Data for analysis:

/-! ## Single steps (spec/95_test_vectors.md; the vector's name in each comment) -/

/-- The reset state with some registers set. -/
def withRegs (rs : List (Reg × Byte)) : State := rs.foldl (fun s r => s.setReg r.1 r.2) State.reset

/-- The reset state with the index register set. -/
def withIndex (i : Word) (rs : List (Reg × Byte)) : State := (withRegs rs).setI i

/-- The state with `k` pressed. -/
def pressed (k : Fin 16) (s : State) : State := s.writeKeys (s.key.set k.val true k.isLt)

/-- The state with `sp` entries on the stack, each `w`. -/
def withStack (n : Fin 17) (w : Word) : State := { State.reset with sp := n, stack := Vector.replicate 16 w }

/-- The state after one step on the opcode `op` placed at `pc`. -/
def stepOn (op : Nat) (s : State) : State := after (s.withFetchWord 16 op)

/-- One cell set. -/
def withCell (row : Fin 32) (col : Fin 64) (s : State) : State := { s with fb := s.fb.toggle row col }

/-- CF11 -/
theorem test_cls_clears :
    let t := stepOn 0x00E0 (withCell 31 63 (withCell 0 5 State.reset)); t.fb = State.reset.fb ∧ t.redraw = true ∧ t.pc = 0x202 := by decide
/-- CF12 -/
theorem test_cls_sets_redraw_on_clear_screen :
    (stepOn 0x00E0 State.reset).redraw = true := by decide
/-- CF5 -/
theorem test_ret_pops :
    let t := stepOn 0x00EE (withStack 1 0x206); t.pc = 0x206 ∧ t.sp = 0 ∧ t.stack[0] = 0x206 := by decide
/-- CF8 -/
theorem test_ret_underflow :
    let t := stepOn 0x00EE State.reset; t.pc = 0 ∧ t.sp = 0 ∧ t.status = .reported .stackUnderflow := by decide
/-- CF1 -/
theorem test_jp :
    (stepOn 0x1ABC State.reset).pc = 0xABC := by decide
/-- CF4 -/
theorem test_call_pushes :
    let t := stepOn 0x2ABC State.reset; t.pc = 0xABC ∧ t.sp = 1 ∧ t.stack[0] = 0x202 := by decide
/-- CF10 -/
theorem test_call_overflow :
    let t := stepOn 0x2ABC (withStack 16 7); t.pc = 0xABC ∧ t.sp = 16 ∧ t.stack = Vector.replicate 16 7 ∧ t.status = .reported .stackOverflow := by decide
/-- CF3 -/
theorem test_jpV0 :
    (stepOn 0xB300 (withRegs [(0, 4)])).pc = 0x304 := by decide
/-- CF9 -/
theorem test_jpV0_unmasked :
    (stepOn 0xBFFF (withRegs [(0, 0xFF)])).pc = 0x10FE := by decide
/-- SK1 -/
theorem test_seImm_skips :
    (stepOn 0x3A3D (withRegs [(0xA, 0x3D)])).pc = 0x204 := by decide
/-- SK2 -/
theorem test_seImm_not :
    (stepOn 0x3A3D (withRegs [(0xA, 0x3C)])).pc = 0x202 := by decide
/-- SK3 -/
theorem test_sneImm_not :
    (stepOn 0x4A3D (withRegs [(0xA, 0x3D)])).pc = 0x202 := by decide
/-- SK4 -/
theorem test_sneImm_skips :
    (stepOn 0x4A3D (withRegs [(0xA, 0x3C)])).pc = 0x204 := by decide
/-- SK5 -/
theorem test_seReg_skips :
    (stepOn 0x5AB0 (withRegs [(0xA, 7), (0xB, 7)])).pc = 0x204 := by decide
/-- SK6 -/
theorem test_seReg_not :
    (stepOn 0x5AB0 (withRegs [(0xA, 7), (0xB, 8)])).pc = 0x202 := by decide
/-- SK7 -/
theorem test_sneReg_not :
    (stepOn 0x9AB0 (withRegs [(0xA, 7), (0xB, 7)])).pc = 0x202 := by decide
/-- SK8 -/
theorem test_sneReg_skips :
    (stepOn 0x9AB0 (withRegs [(0xA, 7), (0xB, 8)])).pc = 0x204 := by decide
/-- S2 -/
theorem test_ldImm :
    let t := stepOn 0x6A3D State.reset; t.reg 0xA = 0x3D ∧ t.pc = 0x202 := by decide
/-- AL2 -/
theorem test_addImm_wraps_without_flag :
    let t := stepOn 0x7001 (withRegs [(0, 0xFF), (0xF, 7)]); t.reg 0 = 0 ∧ t.reg 0xF = 7 := by decide
/-- AL3 -/
theorem test_addImm_vf :
    (stepOn 0x7F01 (withRegs [(0xF, 0xFF)])).reg 0xF = 0 := by decide
/-- AL5 -/
theorem test_ldReg :
    let t := stepOn 0x8120 (withRegs [(1, 1), (2, 0x9A), (0xF, 5)]); t.reg 1 = 0x9A ∧ t.reg 2 = 0x9A ∧ t.reg 0xF = 5 := by decide
/-- AL6 -/
theorem test_orReg :
    let t := stepOn 0x8121 (withRegs [(1, 0xF0), (2, 0x0F), (0xF, 5)]); t.reg 1 = 0xFF ∧ t.reg 0xF = 5 := by decide
/-- AL7 -/
theorem test_andReg :
    let t := stepOn 0x8122 (withRegs [(1, 0xF3), (2, 0x3C), (0xF, 5)]); t.reg 1 = 0x30 ∧ t.reg 0xF = 5 := by decide
/-- AL8 -/
theorem test_xorReg :
    let t := stepOn 0x8123 (withRegs [(1, 0xFF), (2, 0x0F), (0xF, 5)]); t.reg 1 = 0xF0 ∧ t.reg 0xF = 5 := by decide
/-- S3, AL10 -/
theorem test_addReg_carry :
    let t := stepOn 0x8014 (withRegs [(0, 0xFF), (1, 1)]); t.reg 0 = 0 ∧ t.reg 0xF = 1 := by decide
/-- AF4 -/
theorem test_addReg_source_vf :
    let t := stepOn 0x81F4 (withRegs [(1, 0x10), (0xF, 0x20)]); t.reg 1 = 0x10 ∧ t.reg 0xF = 0 := by decide
/-- AL16 -/
theorem test_sub_borrow :
    let t := stepOn 0x8105 (withRegs [(1, 2), (0, 3), (0xF, 1)]); t.reg 1 = 0xFF ∧ t.reg 0xF = 0 := by decide
/-- AF7 -/
theorem test_sub_destination_vf :
    (stepOn 0x8F15 (withRegs [(0xF, 5), (1, 3)])).reg 0xF = 0xFE := by decide
/-- AL25 -/
theorem test_shr_ignores_y :
    let t := stepOn 0x8126 (withRegs [(1, 4), (2, 0xFF), (0xF, 1)]); t.reg 1 = 2 ∧ t.reg 2 = 0xFF ∧ t.reg 0xF = 0 := by decide
/-- AF12 -/
theorem test_shr_destination_vf :
    (stepOn 0x8F16 (withRegs [(0xF, 3)])).reg 0xF = 0 := by decide
/-- AL27 -/
theorem test_subn_borrow :
    let t := stepOn 0x8127 (withRegs [(1, 0xA), (2, 3), (0xF, 1)]); t.reg 1 = 0xF9 ∧ t.reg 0xF = 0 := by decide
/-- AF16 -/
theorem test_subn_source_vf :
    let t := stepOn 0x81F7 (withRegs [(1, 5), (0xF, 9)]); t.reg 1 = 0xFC ∧ t.reg 0xF = 1 := by decide
/-- AL34 -/
theorem test_shl_ignores_y :
    let t := stepOn 0x812E (withRegs [(1, 0x40), (2, 0xFF)]); t.reg 1 = 0x80 ∧ t.reg 2 = 0xFF ∧ t.reg 0xF = 0 := by decide
/-- AF19 -/
theorem test_shl_destination_vf :
    (stepOn 0x8F1E (withRegs [(0xF, 0x80)])).reg 0xF = 2 := by decide
/-- IX2 -/
theorem test_ldI :
    (stepOn 0xAFFF (withIndex 0x1234 [])).i = 0xFFF := by decide
/-- S6, DR1 -/
theorem test_drw_wraps_columns :
    let t := stepOn 0xD011 ((withIndex 0x300 [(0, 60)]).writeMem 0x300 0xFF); (∀ c : Fin 64, t.cell 0 c = decide (c < 4 ∨ 60 ≤ c)) ∧ t.reg 0xF = 0 ∧ t.redraw = true := by decide
/-- DR13 -/
theorem test_drw_row_from_old_vf :
    let t := stepOn 0xD1F1 (withCell 3 2 ((withIndex 0x300 [(0xF, 3), (1, 2)]).writeMem 0x300 0x80)); t.cell 3 2 = false ∧ t.reg 0xF = 1 := by decide
/-- KY5 -/
theorem test_skp_low_nibble :
    (stepOn 0xE19E (pressed 5 (withRegs [(1, 0x15)]))).pc = 0x204 := by decide
/-- KY2 -/
theorem test_skp_not :
    (stepOn 0xE19E (withRegs [(1, 5)])).pc = 0x202 := by decide
/-- KY6 -/
theorem test_sknp_low_nibble :
    (stepOn 0xE1A1 (pressed 5 (withRegs [(1, 0xF5)]))).pc = 0x202 := by decide
/-- KY4 -/
theorem test_sknp_skips :
    (stepOn 0xE1A1 (withRegs [(1, 5)])).pc = 0x204 := by decide
/-- FX1 -/
theorem test_ldVxDt :
    let t := stepOn 0xF207 ((withRegs [(2, 0x55)]).setDt 0x3C); t.reg 2 = 0x3C ∧ t.dt = 0x3C := by decide
/-- FX5 -/
theorem test_ldVxK_waits :
    let s := State.reset.withFetchWord 16 0xF00A; after s = s := by decide
/-- FX6 -/
theorem test_ldVxK_lowest :
    let t := stepOn 0xF00A (pressed 9 (pressed 3 State.reset)); t.reg 0 = 3 ∧ t.pc = 0x202 := by decide
/-- FX2 -/
theorem test_ldDtVx :
    (stepOn 0xF215 (withRegs [(2, 0x3C)])).dt = 0x3C := by decide
/-- FX4 -/
theorem test_ldStVx :
    let s := ((withRegs [(2, 0x3C)]).setDt 7).withFetchWord 16 0xF218; after s = s.setPc 0x202 := by decide
/-- FX15 -/
theorem test_addI_wraps :
    let t := stepOn 0xF11E (withIndex 0xFFFF [(1, 1)]); t.i = 0 ∧ t.reg 0xF = 1 := by decide
/-- FX19 -/
theorem test_addI_vf :
    let t := stepOn 0xFF1E (withIndex 0x0F80 [(0xF, 0x80)]); t.i = 0x0F81 ∧ t.reg 0xF = 1 := by decide
/-- FX22 -/
theorem test_ldF :
    (stepOn 0xF329 (withRegs [(3, 5)])).i = 0x69 := by decide
/-- FX25 -/
theorem test_ldF_low_nibble :
    (stepOn 0xF329 (withRegs [(3, 0xFF)])).i = 0x9B := by decide
/-- FX26 -/
theorem test_ldB :
    let t := stepOn 0xF133 (withIndex 0x300 [(1, 109)]); [t.readMem 0x300, t.readMem 0x301, t.readMem 0x302] = [1, 0, 9] ∧ t.i = 0x300 := by decide
/-- FX27 -/
theorem test_ldB_wraps :
    let t := stepOn 0xF133 (withIndex 0x0FFE [(1, 0xFF)]); [t.readMem 0xFFE, t.readMem 0xFFF, t.readMem 0] = [2, 5, 5] ∧ t.i = 0xFFE := by decide
/-- FX28 -/
theorem test_storeRegs :
    let t := stepOn 0xF355 (withIndex 0x300 [(0, 1), (1, 2), (2, 3), (3, 4), (4, 9)]); t.readBytes 0x300 5 = [1, 2, 3, 4, 0] ∧ t.i = 0x304 := by decide
/-- FX31 -/
theorem test_storeRegs_wraps :
    let t := stepOn 0xF155 (withIndex 0xFFF [(0, 0xAA), (1, 0xBB)]); t.readMem 0xFFF = 0xAA ∧ t.readMem 0 = 0xBB ∧ t.i = 0x1001 := by decide
/-- FX34 -/
theorem test_loadRegs_font :
    let t := stepOn 0xFF65 (withIndex 0x50 []); t.v.toList = [0xF0, 0x90, 0x90, 0x90, 0xF0, 0x20, 0x60, 0x20, 0x20, 0x70, 0xF0, 0x10, 0xF0, 0x80, 0xF0, 0xF0] ∧ t.i = 0x60 := by decide
/-- FX33 -/
theorem test_loadRegs_keeps_above :
    let t := stepOn 0xF065 (((withIndex 0x300 [(0, 9), (1, 9)]).writeMem 0x300 0x77).writeMem 0x301 0x88); t.reg 0 = 0x77 ∧ t.reg 1 = 9 ∧ t.i = 0x301 := by decide
/-- RN3: under the mask 00 the result is 0 for every random byte. -/
theorem test_rnd_mask_zero (s : State) : ∃ t, exec (.rnd 3 0) s = .next t ∧ t.reg 3 = 0 :=
  ⟨_, rfl, by
    show State.reg (s.drawRandom.setReg 3 (s.nextRandom &&& 0)) 3 = 0
    simp [State.reg, State.setReg]⟩
/-- The random byte is used up, and only by `Cxnn`, which advances `pc` by 2 (R191). -/
theorem test_rnd_draws : (stepOn 0xC30F State.reset).draws = 1 ∧ (stepOn 0xC30F State.reset).pc = 0x202 ∧
    (stepOn 0x630F State.reset).draws = 0 := by decide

Work instruction: From the data above, output exactly the lines between the one containing "let t := stepOn 0x812E" and the one containing "(stepOn 0xF329 (withRegs [(3, 0xFF)])).i", counting both of them.

Your response:
    let t := stepOn 0x812E (withRegs [(1, 0x40), (2, 0xFF)]); t.reg 1 = 0x80 ∧ t.reg 2 = 0xFF ∧ t.reg 0xF = 0 := by decide
/-- AF19 -/
theorem test_shl_destination_vf :
    (stepOn 0x8F1E (withRegs [(0xF, 0x80)])).reg 0xF = 2 := by decide
/-- IX2 -/
theorem test_ldI :
    (stepOn 0xAFFF (withIndex 0x1234 [])).i = 0xFFF := by decide
/-- S6, DR1 -/
theorem test_drw_wraps_columns :
    let t := stepOn 0xD011 ((withIndex 0x300 [(0, 60)]).writeMem 0x300 0xFF); (∀ c : Fin 64, t.cell 0 c = decide (c < 4 ∨ 60 ≤ c)) ∧ t.reg 0xF = 0 ∧ t.redraw = true := by decide
/-- DR13 -/
theorem test_drw_row_from_old_vf :
    let t := stepOn 0xD1F1 (withCell 3 2 ((withIndex 0x300 [(0xF, 3), (1, 2)]).writeMem 0x300 0x80)); t.cell 3 2 = false ∧ t.reg 0xF = 1 := by decide
/-- KY5 -/
theorem test_skp_low_nibble :
    (stepOn 0xE19E (pressed 5 (withRegs [(1, 0x15)]))).pc = 0x204 := by decide
/-- KY2 -/
theorem test_skp_not :
    (stepOn 0xE19E (withRegs [(1, 5)])).pc = 0x202 := by decide
/-- KY6 -/
theorem test_sknp_low_nibble :
    (stepOn 0xE1A1 (pressed 5 (withRegs [(1, 0xF5)]))).pc = 0x202 := by decide
/-- KY4 -/
theorem test_sknp_skips :
    (stepOn 0xE1A1 (withRegs [(1, 5)])).pc = 0x204 := by decide
/-- FX1 -/
theorem test_ldVxDt :
    let t := stepOn 0xF207 ((withRegs [(2, 0x55)]).setDt 0x3C); t.reg 2 = 0x3C ∧ t.dt = 0x3C := by decide
/-- FX5 -/
theorem test_ldVxK_waits :
    let s := State.reset.withFetchWord 16 0xF00A; after s = s := by decide
/-- FX6 -/
theorem test_ldVxK_lowest :
    let t := stepOn 0xF00A (pressed 9 (pressed 3 State.reset)); t.reg 0 = 3 ∧ t.pc = 0x202 := by decide
/-- FX2 -/
theorem test_ldDtVx :
    (stepOn 0xF215 (withRegs [(2, 0x3C)])).dt = 0x3C := by decide
/-- FX4 -/
theorem test_ldStVx :
    let s := ((withRegs [(2, 0x3C)]).setDt 7).withFetchWord 16 0xF218; after s = s.setPc 0x202 := by decide
/-- FX15 -/
theorem test_addI_wraps :
    let t := stepOn 0xF11E (withIndex 0xFFFF [(1, 1)]); t.i = 0 ∧ t.reg 0xF = 1 := by decide
/-- FX19 -/
theorem test_addI_vf :
    let t := stepOn 0xFF1E (withIndex 0x0F80 [(0xF, 0x80)]); t.i = 0x0F81 ∧ t.reg 0xF = 1 := by decide
/-- FX22 -/
theorem test_ldF :
    (stepOn 0xF329 (withRegs [(3, 5)])).i = 0x69 := by decide
/-- FX25 -/
theorem test_ldF_low_nibble :
    (stepOn 0xF329 (withRegs [(3, 0xFF)])).i = 0x9B := by decide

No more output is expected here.